Source material:

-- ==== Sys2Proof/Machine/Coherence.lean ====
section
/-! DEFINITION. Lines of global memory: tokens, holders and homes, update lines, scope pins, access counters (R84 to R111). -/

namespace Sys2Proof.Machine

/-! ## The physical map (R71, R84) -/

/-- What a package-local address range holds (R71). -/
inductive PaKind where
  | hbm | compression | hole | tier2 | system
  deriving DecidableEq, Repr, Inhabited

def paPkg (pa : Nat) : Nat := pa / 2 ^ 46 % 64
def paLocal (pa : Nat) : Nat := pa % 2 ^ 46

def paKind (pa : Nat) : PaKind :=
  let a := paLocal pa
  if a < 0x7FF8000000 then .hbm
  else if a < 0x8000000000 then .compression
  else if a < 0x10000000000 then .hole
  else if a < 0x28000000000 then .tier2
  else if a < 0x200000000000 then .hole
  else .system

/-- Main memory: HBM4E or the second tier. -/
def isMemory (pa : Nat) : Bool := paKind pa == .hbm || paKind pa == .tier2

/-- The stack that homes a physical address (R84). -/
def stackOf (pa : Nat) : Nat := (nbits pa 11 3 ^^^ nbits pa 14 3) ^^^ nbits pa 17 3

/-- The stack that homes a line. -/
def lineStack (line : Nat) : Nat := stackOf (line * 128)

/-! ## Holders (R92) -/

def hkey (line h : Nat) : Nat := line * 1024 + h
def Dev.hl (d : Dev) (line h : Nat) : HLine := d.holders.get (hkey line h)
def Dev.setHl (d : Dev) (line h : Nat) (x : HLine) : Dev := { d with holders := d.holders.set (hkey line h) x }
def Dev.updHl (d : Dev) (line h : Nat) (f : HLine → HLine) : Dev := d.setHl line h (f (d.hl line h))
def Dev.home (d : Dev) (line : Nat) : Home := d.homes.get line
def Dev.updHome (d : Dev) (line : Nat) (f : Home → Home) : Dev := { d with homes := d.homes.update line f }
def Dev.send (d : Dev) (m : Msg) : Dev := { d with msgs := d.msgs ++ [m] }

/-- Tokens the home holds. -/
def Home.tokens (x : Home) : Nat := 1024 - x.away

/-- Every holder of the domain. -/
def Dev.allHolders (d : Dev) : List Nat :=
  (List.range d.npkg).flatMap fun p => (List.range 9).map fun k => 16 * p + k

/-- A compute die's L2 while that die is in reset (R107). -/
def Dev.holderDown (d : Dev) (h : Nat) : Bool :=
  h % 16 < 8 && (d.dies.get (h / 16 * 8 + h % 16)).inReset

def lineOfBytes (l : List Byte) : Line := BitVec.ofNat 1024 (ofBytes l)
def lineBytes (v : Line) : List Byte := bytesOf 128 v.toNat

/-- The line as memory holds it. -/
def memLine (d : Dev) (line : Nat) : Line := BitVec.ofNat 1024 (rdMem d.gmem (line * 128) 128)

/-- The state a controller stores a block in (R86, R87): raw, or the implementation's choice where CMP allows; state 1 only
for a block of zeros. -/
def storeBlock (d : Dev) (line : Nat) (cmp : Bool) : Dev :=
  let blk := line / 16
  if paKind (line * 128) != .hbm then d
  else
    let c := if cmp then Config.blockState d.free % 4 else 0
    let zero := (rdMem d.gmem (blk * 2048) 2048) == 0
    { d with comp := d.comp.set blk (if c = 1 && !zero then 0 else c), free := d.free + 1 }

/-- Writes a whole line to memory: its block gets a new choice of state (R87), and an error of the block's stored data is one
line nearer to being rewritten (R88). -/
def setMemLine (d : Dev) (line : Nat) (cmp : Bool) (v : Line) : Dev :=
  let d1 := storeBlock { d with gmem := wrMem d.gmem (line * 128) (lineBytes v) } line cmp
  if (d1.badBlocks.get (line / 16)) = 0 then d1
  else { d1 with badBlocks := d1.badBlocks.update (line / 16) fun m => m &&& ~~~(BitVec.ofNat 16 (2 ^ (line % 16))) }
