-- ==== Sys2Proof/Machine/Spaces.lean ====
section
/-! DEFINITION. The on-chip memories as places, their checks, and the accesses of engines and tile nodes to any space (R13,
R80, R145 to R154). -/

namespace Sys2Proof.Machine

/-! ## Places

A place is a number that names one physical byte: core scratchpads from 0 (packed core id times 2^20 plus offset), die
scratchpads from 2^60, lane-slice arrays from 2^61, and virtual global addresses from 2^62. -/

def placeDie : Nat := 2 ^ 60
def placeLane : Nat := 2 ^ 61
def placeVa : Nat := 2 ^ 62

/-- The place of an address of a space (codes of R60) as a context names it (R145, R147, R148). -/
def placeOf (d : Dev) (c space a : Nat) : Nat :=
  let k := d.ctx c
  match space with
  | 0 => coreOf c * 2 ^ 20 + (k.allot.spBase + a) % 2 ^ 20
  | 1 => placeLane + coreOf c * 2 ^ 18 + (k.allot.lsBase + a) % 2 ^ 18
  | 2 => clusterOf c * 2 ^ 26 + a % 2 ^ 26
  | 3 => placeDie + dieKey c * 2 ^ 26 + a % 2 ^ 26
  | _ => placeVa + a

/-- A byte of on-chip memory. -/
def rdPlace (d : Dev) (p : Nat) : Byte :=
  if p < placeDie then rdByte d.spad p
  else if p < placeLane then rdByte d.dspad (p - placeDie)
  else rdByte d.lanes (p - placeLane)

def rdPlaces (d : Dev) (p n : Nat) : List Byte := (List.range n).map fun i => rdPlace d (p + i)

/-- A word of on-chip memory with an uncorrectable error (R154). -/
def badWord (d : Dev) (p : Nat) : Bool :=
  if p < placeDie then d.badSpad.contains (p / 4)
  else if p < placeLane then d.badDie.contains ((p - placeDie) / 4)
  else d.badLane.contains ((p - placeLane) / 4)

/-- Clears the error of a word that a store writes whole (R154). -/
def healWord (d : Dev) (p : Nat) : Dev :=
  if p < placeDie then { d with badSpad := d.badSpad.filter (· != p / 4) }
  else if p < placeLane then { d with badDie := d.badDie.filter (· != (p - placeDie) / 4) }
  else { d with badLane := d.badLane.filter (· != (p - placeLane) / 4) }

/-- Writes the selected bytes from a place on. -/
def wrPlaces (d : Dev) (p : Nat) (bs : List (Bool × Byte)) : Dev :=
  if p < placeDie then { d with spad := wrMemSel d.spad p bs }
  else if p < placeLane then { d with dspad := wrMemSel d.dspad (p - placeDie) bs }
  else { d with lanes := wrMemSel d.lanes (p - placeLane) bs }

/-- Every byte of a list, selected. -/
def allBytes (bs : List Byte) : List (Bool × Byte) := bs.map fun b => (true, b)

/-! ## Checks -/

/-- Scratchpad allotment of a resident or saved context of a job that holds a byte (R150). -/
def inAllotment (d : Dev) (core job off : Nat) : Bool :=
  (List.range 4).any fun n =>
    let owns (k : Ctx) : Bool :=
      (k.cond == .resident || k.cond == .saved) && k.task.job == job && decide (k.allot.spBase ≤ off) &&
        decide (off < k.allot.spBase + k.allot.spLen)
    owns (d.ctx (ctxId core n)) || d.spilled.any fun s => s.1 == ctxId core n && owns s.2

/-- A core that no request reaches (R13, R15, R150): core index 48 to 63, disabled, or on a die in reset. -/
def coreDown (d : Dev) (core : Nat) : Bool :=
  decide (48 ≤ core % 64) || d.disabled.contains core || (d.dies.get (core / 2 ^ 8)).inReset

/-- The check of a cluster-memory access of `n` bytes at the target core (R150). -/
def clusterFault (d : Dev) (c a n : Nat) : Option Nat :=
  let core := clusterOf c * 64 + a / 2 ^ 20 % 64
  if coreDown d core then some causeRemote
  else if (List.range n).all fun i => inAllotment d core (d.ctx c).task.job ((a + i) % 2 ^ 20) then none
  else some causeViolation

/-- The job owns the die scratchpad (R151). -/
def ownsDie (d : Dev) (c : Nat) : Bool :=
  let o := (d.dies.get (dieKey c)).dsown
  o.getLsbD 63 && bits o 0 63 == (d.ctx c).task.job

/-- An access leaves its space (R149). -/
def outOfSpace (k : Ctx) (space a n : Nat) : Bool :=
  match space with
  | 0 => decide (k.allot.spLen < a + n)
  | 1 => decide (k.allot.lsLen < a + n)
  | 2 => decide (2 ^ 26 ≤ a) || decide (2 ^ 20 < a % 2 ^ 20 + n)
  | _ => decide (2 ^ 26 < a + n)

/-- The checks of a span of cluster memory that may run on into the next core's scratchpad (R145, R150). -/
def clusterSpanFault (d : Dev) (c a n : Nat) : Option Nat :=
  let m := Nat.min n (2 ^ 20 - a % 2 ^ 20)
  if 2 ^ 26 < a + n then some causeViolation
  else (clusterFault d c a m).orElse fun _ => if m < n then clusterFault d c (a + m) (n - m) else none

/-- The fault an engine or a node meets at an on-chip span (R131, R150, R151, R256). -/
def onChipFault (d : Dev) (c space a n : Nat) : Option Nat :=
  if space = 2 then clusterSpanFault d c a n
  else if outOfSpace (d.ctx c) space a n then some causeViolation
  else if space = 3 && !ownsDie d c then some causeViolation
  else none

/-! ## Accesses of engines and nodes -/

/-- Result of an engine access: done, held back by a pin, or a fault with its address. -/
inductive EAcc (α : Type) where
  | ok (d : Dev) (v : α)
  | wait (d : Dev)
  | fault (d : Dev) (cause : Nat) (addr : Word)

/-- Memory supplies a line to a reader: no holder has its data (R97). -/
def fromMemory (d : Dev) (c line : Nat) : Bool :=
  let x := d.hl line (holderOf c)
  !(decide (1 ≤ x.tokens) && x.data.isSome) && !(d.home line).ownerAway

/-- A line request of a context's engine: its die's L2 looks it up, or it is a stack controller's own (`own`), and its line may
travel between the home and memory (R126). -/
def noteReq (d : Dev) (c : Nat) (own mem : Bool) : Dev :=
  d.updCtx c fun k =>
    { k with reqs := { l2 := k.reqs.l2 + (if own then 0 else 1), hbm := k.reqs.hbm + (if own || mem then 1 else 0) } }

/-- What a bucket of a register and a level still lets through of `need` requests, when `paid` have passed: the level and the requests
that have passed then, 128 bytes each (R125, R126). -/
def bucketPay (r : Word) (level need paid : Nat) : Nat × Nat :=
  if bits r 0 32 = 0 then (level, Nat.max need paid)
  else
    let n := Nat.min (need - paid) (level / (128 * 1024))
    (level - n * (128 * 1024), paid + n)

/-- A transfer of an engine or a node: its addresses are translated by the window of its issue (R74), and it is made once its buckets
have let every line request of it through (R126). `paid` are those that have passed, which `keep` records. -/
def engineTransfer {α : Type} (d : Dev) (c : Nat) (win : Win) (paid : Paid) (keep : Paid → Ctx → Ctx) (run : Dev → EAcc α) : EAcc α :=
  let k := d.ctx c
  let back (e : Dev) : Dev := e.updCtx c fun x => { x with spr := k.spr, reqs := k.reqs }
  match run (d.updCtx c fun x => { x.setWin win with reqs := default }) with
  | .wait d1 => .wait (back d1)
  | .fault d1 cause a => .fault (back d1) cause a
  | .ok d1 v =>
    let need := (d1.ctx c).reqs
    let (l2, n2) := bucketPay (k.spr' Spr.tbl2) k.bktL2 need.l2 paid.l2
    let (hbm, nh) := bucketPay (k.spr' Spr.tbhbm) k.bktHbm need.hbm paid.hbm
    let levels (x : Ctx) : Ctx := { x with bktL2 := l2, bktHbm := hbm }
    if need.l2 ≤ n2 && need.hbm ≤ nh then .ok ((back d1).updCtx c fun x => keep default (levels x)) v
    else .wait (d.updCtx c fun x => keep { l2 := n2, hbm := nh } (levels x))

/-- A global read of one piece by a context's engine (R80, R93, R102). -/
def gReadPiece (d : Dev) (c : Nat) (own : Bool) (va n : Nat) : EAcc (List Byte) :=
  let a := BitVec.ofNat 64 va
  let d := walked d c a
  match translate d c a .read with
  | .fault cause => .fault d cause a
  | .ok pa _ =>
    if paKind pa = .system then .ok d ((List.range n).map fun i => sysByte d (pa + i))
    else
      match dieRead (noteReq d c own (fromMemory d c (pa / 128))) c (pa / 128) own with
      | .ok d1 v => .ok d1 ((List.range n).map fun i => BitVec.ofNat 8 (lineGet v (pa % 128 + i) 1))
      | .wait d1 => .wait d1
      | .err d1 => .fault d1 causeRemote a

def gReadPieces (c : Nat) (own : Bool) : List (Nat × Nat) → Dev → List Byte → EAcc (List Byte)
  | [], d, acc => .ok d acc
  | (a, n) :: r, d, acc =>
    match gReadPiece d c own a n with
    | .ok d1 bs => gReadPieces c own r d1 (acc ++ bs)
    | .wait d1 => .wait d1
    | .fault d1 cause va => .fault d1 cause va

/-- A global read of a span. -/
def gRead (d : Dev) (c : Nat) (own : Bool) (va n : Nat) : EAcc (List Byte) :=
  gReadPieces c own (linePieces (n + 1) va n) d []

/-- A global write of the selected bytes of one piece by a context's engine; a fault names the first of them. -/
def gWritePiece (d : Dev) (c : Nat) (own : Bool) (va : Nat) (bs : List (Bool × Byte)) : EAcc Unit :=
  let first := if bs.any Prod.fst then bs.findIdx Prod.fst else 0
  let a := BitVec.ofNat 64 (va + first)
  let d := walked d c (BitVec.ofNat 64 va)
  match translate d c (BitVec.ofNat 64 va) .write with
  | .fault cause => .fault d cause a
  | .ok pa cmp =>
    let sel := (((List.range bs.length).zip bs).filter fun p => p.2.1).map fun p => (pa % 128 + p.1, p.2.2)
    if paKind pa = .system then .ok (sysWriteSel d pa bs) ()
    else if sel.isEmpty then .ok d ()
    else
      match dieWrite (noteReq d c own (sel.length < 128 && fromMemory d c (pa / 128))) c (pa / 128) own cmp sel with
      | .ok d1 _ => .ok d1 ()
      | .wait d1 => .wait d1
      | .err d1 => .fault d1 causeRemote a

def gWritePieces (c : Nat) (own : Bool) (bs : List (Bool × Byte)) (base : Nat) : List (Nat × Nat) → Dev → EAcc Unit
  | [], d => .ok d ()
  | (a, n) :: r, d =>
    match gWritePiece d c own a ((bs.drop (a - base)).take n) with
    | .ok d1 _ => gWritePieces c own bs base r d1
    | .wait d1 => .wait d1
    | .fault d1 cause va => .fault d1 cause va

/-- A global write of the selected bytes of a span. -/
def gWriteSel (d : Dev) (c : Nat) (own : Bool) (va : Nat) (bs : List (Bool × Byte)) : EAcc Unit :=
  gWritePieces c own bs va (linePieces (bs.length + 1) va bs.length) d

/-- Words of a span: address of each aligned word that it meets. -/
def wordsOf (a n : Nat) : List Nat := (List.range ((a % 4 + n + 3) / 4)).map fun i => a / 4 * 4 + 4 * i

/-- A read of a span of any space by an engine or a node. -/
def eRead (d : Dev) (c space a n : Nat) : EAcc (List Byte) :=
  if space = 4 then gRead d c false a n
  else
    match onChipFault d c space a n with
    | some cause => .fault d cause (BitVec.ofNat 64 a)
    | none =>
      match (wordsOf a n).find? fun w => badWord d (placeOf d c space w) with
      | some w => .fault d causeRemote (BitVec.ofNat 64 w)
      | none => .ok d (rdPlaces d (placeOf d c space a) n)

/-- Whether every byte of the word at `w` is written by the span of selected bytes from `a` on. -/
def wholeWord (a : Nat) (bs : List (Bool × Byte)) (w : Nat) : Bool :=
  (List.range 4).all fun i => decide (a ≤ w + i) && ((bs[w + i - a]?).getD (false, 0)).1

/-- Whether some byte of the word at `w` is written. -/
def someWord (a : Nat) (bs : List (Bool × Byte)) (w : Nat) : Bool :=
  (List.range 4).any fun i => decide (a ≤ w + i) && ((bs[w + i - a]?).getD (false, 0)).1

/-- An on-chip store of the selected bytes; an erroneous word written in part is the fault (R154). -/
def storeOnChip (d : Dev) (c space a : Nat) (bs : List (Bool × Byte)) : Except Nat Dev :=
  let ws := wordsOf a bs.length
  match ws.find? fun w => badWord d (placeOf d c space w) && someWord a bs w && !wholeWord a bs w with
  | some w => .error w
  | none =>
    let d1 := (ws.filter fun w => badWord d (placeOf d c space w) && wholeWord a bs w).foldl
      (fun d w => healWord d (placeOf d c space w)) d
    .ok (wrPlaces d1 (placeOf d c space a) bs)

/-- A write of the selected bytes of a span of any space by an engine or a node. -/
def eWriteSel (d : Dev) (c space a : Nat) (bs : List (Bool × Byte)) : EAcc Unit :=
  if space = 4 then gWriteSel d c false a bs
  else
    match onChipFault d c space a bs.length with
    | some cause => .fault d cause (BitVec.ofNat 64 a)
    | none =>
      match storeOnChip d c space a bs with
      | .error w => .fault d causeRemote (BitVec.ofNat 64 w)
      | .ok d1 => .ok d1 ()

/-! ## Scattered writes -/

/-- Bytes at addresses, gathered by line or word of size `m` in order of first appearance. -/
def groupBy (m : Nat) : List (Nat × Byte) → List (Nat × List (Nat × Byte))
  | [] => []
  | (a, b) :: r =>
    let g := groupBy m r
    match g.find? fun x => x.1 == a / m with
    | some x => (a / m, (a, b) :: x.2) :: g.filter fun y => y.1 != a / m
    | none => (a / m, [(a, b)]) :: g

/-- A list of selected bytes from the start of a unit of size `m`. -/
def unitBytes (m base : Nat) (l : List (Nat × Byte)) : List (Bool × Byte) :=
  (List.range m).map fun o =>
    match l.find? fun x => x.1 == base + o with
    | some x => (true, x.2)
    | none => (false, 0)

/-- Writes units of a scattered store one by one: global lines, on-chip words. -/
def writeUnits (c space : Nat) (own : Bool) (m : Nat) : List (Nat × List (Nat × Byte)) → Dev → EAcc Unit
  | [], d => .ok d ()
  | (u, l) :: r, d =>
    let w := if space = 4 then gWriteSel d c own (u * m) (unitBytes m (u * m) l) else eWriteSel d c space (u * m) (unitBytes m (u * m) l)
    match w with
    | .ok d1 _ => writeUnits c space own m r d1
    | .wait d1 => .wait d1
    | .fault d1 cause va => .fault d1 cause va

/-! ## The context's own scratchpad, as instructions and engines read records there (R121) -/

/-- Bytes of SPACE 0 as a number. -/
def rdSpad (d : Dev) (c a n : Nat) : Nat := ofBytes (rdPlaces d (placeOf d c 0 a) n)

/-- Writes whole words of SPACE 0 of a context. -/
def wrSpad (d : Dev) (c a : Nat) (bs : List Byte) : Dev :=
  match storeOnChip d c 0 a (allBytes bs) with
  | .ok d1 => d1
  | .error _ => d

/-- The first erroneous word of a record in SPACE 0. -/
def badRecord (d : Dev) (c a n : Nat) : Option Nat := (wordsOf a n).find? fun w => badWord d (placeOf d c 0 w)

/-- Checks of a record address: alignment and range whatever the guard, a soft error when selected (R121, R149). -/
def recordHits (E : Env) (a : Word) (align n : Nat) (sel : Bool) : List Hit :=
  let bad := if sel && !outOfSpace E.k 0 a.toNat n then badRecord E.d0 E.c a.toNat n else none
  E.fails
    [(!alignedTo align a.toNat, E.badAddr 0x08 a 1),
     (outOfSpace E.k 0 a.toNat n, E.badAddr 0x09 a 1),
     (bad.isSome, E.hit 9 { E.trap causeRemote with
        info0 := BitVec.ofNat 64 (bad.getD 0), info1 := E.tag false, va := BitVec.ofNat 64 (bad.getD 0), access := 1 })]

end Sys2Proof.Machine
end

What the exercise asks: Search the lines above for the string "badDie", then show every one that has it.

Task solution:
  else if p < placeLane then d.badDie.contains ((p - placeDie) / 4)
  else if p < placeLane then { d with badDie := d.badDie.filter (· != (p - placeDie) / 4) }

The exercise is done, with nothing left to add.